=== Records for the task ===
-----

/-- A Page Request Group Response (R394); `perm` and `xl` are what the renewed translation grants, which it asks for. -/
def pageResponse (b i : Nat) (r : PrgResp) (perm : Nat) (xl : Option Nat) (s : State) : State :=
  match tget i (bay s b).mem.faults with
  | none => s
  | some f =>
    if f.cause != 4 || f.state != 2 then s
    else match r with
      | .success =>
        let s := match hostPageOf s b f.page with
          | some h => emit (.translationRequest (b + 1) h (reqT s (b + 1))) s
          | none => s
        if perm / max 1 f.need % 2 = 1 then
          resolveFault b i (match hostPageOf s b f.page with
            | some h => cacheHost b h perm (xl.getD h) s
            | none => s)
        else refuse4 b i s
      | .invalidRequest => refuse4 b i s
      | .responseFailure =>
        let t := modBm b (fun m => { m with priFailed := true }) s
        each ((bay t b).mem.faults.filter fun e => e.2.cause == 4) (fun e t => refuse4 b e.1 t) t

/-- PAGE_REQUEST_GROUP_RESPONSE (R394). -/
def execPageRequestGroupResponse (b idx : Nat) (r : PrgResp) (perm : Nat) (s : State) (xl : Option Nat := none) : Host.Outcome State Fault Refusal :=
  onUnit (decide (b < s.bays.count)) "bay" (run fpWork (onlyIf isF (pageResponse b idx r (perm % 4) xl)) s)

/-- The device pages of a bay that map host pages `[p, p + k)`: page and count. -/
def devicePages (s : State) (b p k : Nat) : List (Nat × Nat) :=
  (bay s b).mem.maps.filterMap fun m => match m.tgt with
    | .host iova =>
      let a := max p (iova / 4096)
      let e := min (p + k) (iova / 4096 + m.pages)
      if a < e then some (m.page + (a - iova / 4096), e - a) else none
    | .remote _ _ _ => none

/-- An ATS Invalidate Request (R395): cached translations go, holders that have not committed are killed, and it is answered when no
committed command holds one. -/
def atsInvalidate (b page pages : Nat) (s : State) : State :=
  let dev := devicePages s b page pages
  let t := modBm b (fun m => { m with
    atc := m.atc.filter fun e => !(decide (page ≤ e.1) && decide (e.1 < page + pages)), inval := m.inval ++ [(page, pages)] }) s
  let hit := (bayCmds t b).filter fun c => isEngineCmd c && !c.committed && (c.st == .running || c.st == .committing) &&
    (heldPages t c).any fun q => dev.any fun d => decide (d.1 ≤ q) && decide (q < d.1 + d.2)
  flushInval b (each (hit.map (·.cid)) killReady t)

/-- ATS_INVALIDATE_REQUEST (R395). -/
def execAtsInvalidateRequest (b page pages : Nat) (s : State) : Host.Outcome State Fault Refusal :=
  onUnit (decide (b < s.bays.count)) "bay" (run fpWork (onlyIf isF (atsInvalidate b page pages)) s)

/-- The device address a bay maps to a host address, 0 where none does. -/
def deviceOf (s : State) (b iova : Nat) : Nat :=
  ((bay s b).mem.maps.findSome? fun m => match m.tgt with
    | .host a => if a ≤ iova ∧ iova < a + 4096 * m.pages then some (4096 * m.page + (iova - a)) else none
    | .remote _ _ _ => none).getD 0

/-- A request of a running command that the host answers with Unsupported Request or Completer Abort ends it (R392). -/
def hostError (cid iova : Nat) (s : State) : State :=
  match cmd? s cid with
  | none => s
  | some c =>
    if c.st == .running && isEngineCmd c then
      killDone cid 0x33 true (cmdError c 4 0x33 0 (deviceOf s c.bay iova) none 2 s)
    else s

/-- HOST_REQUEST_ERROR (R392). -/
def execHostRequestError (cid iova : Nat) (s : State) : Host.Outcome State Fault Refusal := run fpWork (hostError cid iova) s

/-- A write of XLT_FLT_CTL (R400, R401): with refuse 1 it refuses the record it names, if that is open. -/
def faultCtl (b : Nat) (v : BitVec 32) (s : State) : State :=
  if bit v.toNat 31 && !s.sec.repointing && (tget (bits v.toNat 5 0) (bay s b).mem.faults).isSome then refuse4 b (bits v.toNat 5 0) s else s

/-- XLT_FLT_CTL_REFUSE (R400). -/
def execXltFltCtlRefuse (b : Nat) (v : BitVec 32) (s : State) (t : Option Nat := none) : Host.Outcome State Fault Refusal :=
  onUnit (decide (b < s.bays.count)) "bay" (run fpWork (onBar b t (faultCtl b v)) s)

/-! ## BAR2 -/

/-- The bytes of a function's aperture. -/
def apertureBytes (s : State) (fn : Nat) : Nat := if fn = 0 then 2 ^ 36 else 2 ^ 36 / s.bays.count

/-- Whether a physical page holds sealed weights of its bay (R351). -/
def physWeights (s : State) (pa : Nat) : Bool :=
  match bayOfPhys s pa with
  | none => false
  | some b => (bay s b).mem.extents.any fun e => match e.2.home with
    | .hbm f => physOf s b f 0 / 2 ^ 21 == pa / 2 ^ 21 && holdsWeights s b (e.1 * 2 ^ 21 + pa % 2 ^ 21)
    | .win _ _ => false

/-- The physical byte the manager's aperture reaches, none where it reads 0 (R351, R358, R391). -/
def mgrPhys (s : State) (off : Nat) : Option Nat :=
  let pa := s.mem.apBase * 2 ^ 30 + off
  if physReserved s pa || physWeights s pa then none
  else match bayOfPhys s pa with
    | some b => if tdiHides s b then none else some pa
    | none => none

/-- The place a function's aperture byte reaches, none where it reads 0 and ignores writes (R391). -/
def aperture (s : State) (fn off : Nat) (wr : Bool) : Option Place :=
  if s.sec.repointing || apertureBytes s fn ≤ off then none
  else if fn = 0 then (mgrPhys s off).map .hbm
  else if 2 ^ 48 ≤ off || holdsWeights s (fn - 1) off then none
  else match xlate s (fn - 1) off (if wr then 2 else 1) false with
    | .ok (.hbm pa) => some (.hbm pa)
    | .ok (.win k) => some (.win k)
    | _ => none

/-- The byte of an aperture. -/
def apertureByte (s : State) (fn off : Nat) : Byte :=
  match aperture s fn off false with
  | some (.hbm pa) => mget s.mem.hbm pa
  | some (.win k) => mget s.mem.win k
  | _ => 0

/-- The page pieces of an access that reach HBM: the bay's address (the aperture's where there is none), physical address, bytes. -/
def apertureHbm (s : State) (fn off n : Nat) (wr : Bool) : List (Nat × Nat × Nat) :=
  (pagesOf off n).filterMap fun p => match aperture s fn p.1 wr with
    | some (.hbm pa) => some (p.1, pa, p.2)
    | _ => none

-----

=== What needs to be done ===
Retype all of the records so that every line matches the original exactly.

=== Reply ===
/-- A Page Request Group Response (R394); `perm` and `xl` are what the renewed translation grants, which it asks for. -/
def pageResponse (b i : Nat) (r : PrgResp) (perm : Nat) (xl : Option Nat) (s : State) : State :=
  match tget i (bay s b).mem.faults with
  | none => s
  | some f =>
    if f.cause != 4 || f.state != 2 then s
    else match r with
      | .success =>
        let s := match hostPageOf s b f.page with
          | some h => emit (.translationRequest (b + 1) h (reqT s (b + 1))) s
          | none => s
        if perm / max 1 f.need % 2 = 1 then
          resolveFault b i (match hostPageOf s b f.page with
            | some h => cacheHost b h perm (xl.getD h) s
            | none => s)
        else refuse4 b i s
      | .invalidRequest => refuse4 b i s
      | .responseFailure =>
        let t := modBm b (fun m => { m with priFailed := true }) s
        each ((bay t b).mem.faults.filter fun e => e.2.cause == 4) (fun e t => refuse4 b e.1 t) t

/-- PAGE_REQUEST_GROUP_RESPONSE (R394). -/
def execPageRequestGroupResponse (b idx : Nat) (r : PrgResp) (perm : Nat) (s : State) (xl : Option Nat := none) : Host.Outcome State Fault Refusal :=
  onUnit (decide (b < s.bays.count)) "bay" (run fpWork (onlyIf isF (pageResponse b idx r (perm % 4) xl)) s)

/-- The device pages of a bay that map host pages `[p, p + k)`: page and count. -/
def devicePages (s : State) (b p k : Nat) : List (Nat × Nat) :=
  (bay s b).mem.maps.filterMap fun m => match m.tgt with
    | .host iova =>
      let a := max p (iova / 4096)
      let e := min (p + k) (iova / 4096 + m.pages)
      if a < e then some (m.page + (a - iova / 4096), e - a) else none
    | .remote _ _ _ => none

/-- An ATS Invalidate Request (R395): cached translations go, holders that have not committed are killed, and it is answered when no
committed command holds one. -/
def atsInvalidate (b page pages : Nat) (s : State) : State :=
  let dev := devicePages s b page pages
  let t := modBm b (fun m => { m with
    atc := m.atc.filter fun e => !(decide (page ≤ e.1) && decide (e.1 < page + pages)), inval := m.inval ++ [(page, pages)] }) s
  let hit := (bayCmds t b).filter fun c => isEngineCmd c && !c.committed && (c.st == .running || c.st == .committing) &&
    (heldPages t c).any fun q => dev.any fun d => decide (d.1 ≤ q) && decide (q < d.1 + d.2)
  flushInval b (each (hit.map (·.cid)) killReady t)

/-- ATS_INVALIDATE_REQUEST (R395). -/
def execAtsInvalidateRequest (b page pages : Nat) (s : State) : Host.Outcome State Fault Refusal :=
  onUnit (decide (b < s.bays.count)) "bay" (run fpWork (onlyIf isF (atsInvalidate b page pages)) s)

/-- The device address a bay maps to a host address, 0 where none does. -/
def deviceOf (s : State) (b iova : Nat) : Nat :=
  ((bay s b).mem.maps.findSome? fun m => match m.tgt with
    | .host a => if a ≤ iova ∧ iova < a + 4096 * m.pages then some (4096 * m.page + (iova - a)) else none
    | .remote _ _ _ => none).getD 0

/-- A request of a running command that the host answers with Unsupported Request or Completer Abort ends it (R392). -/
def hostError (cid iova : Nat) (s : State) : State :=
  match cmd? s cid with
  | none => s
  | some c =>
    if c.st == .running && isEngineCmd c then
      killDone cid 0x33 true (cmdError c 4 0x33 0 (deviceOf s c.bay iova) none 2 s)
    else s

/-- HOST_REQUEST_ERROR (R392). -/
def execHostRequestError (cid iova : Nat) (s : State) : Host.Outcome State Fault Refusal := run fpWork (hostError cid iova) s

/-- A write of XLT_FLT_CTL (R400, R401): with refuse 1 it refuses the record it names, if that is open. -/
def faultCtl (b : Nat) (v : BitVec 32) (s : State) : State :=
  if bit v.toNat 31 && !s.sec.repointing && (tget (bits v.toNat 5 0) (bay s b).mem.faults).isSome then refuse4 b (bits v.toNat 5 0) s else s

/-- XLT_FLT_CTL_REFUSE (R400). -/
def execXltFltCtlRefuse (b : Nat) (v : BitVec 32) (s : State) (t : Option Nat := none) : Host.Outcome State Fault Refusal :=
  onUnit (decide (b < s.bays.count)) "bay" (run fpWork (onBar b t (faultCtl b v)) s)

/-! ## BAR2 -/

/-- The bytes of a function's aperture. -/
def apertureBytes (s : State) (fn : Nat) : Nat := if fn = 0 then 2 ^ 36 else 2 ^ 36 / s.bays.count

/-- Whether a physical page holds sealed weights of its bay (R351). -/
def physWeights (s : State) (pa : Nat) : Bool :=
  match bayOfPhys s pa with
  | none => false
  | some b => (bay s b).mem.extents.any fun e => match e.2.home with
    | .hbm f => physOf s b f 0 / 2 ^ 21 == pa / 2 ^ 21 && holdsWeights s b (e.1 * 2 ^ 21 + pa % 2 ^ 21)
    | .win _ _ => false

/-- The physical byte the manager's aperture reaches, none where it reads 0 (R351, R358, R391). -/
def mgrPhys (s : State) (off : Nat) : Option Nat :=
  let pa := s.mem.apBase * 2 ^ 30 + off
  if physReserved s pa || physWeights s pa then none
  else match bayOfPhys s pa with
    | some b => if tdiHides s b then none else some pa
    | none => none

/-- The place a function's aperture byte reaches, none where it reads 0 and ignores writes (R391). -/
def aperture (s : State) (fn off : Nat) (wr : Bool) : Option Place :=
  if s.sec.repointing || apertureBytes s fn ≤ off then none
  else if fn = 0 then (mgrPhys s off).map .hbm
  else if 2 ^ 48 ≤ off || holdsWeights s (fn - 1) off then none
  else match xlate s (fn - 1) off (if wr then 2 else 1) false with
    | .ok (.hbm pa) => some (.hbm pa)
    | .ok (.win k) => some (.win k)
    | _ => none

/-- The byte of an aperture. -/
def apertureByte (s : State) (fn off : Nat) : Byte :=
  match aperture s fn off false with
  | some (.hbm pa) => mget s.mem.hbm pa
  | some (.win k) => mget s.mem.win k
  | _ => 0

/-- The page pieces of an access that reach HBM: the bay's address (the aperture's where there is none), physical address, bytes. -/
def apertureHbm (s : State) (fn off n : Nat) (wr : Bool) : List (Nat × Nat × Nat) :=
  (pagesOf off n).filterMap fun p => match aperture s fn p.1 wr with
    | some (.hbm pa) => some (p.1, pa, p.2)
    | _ => none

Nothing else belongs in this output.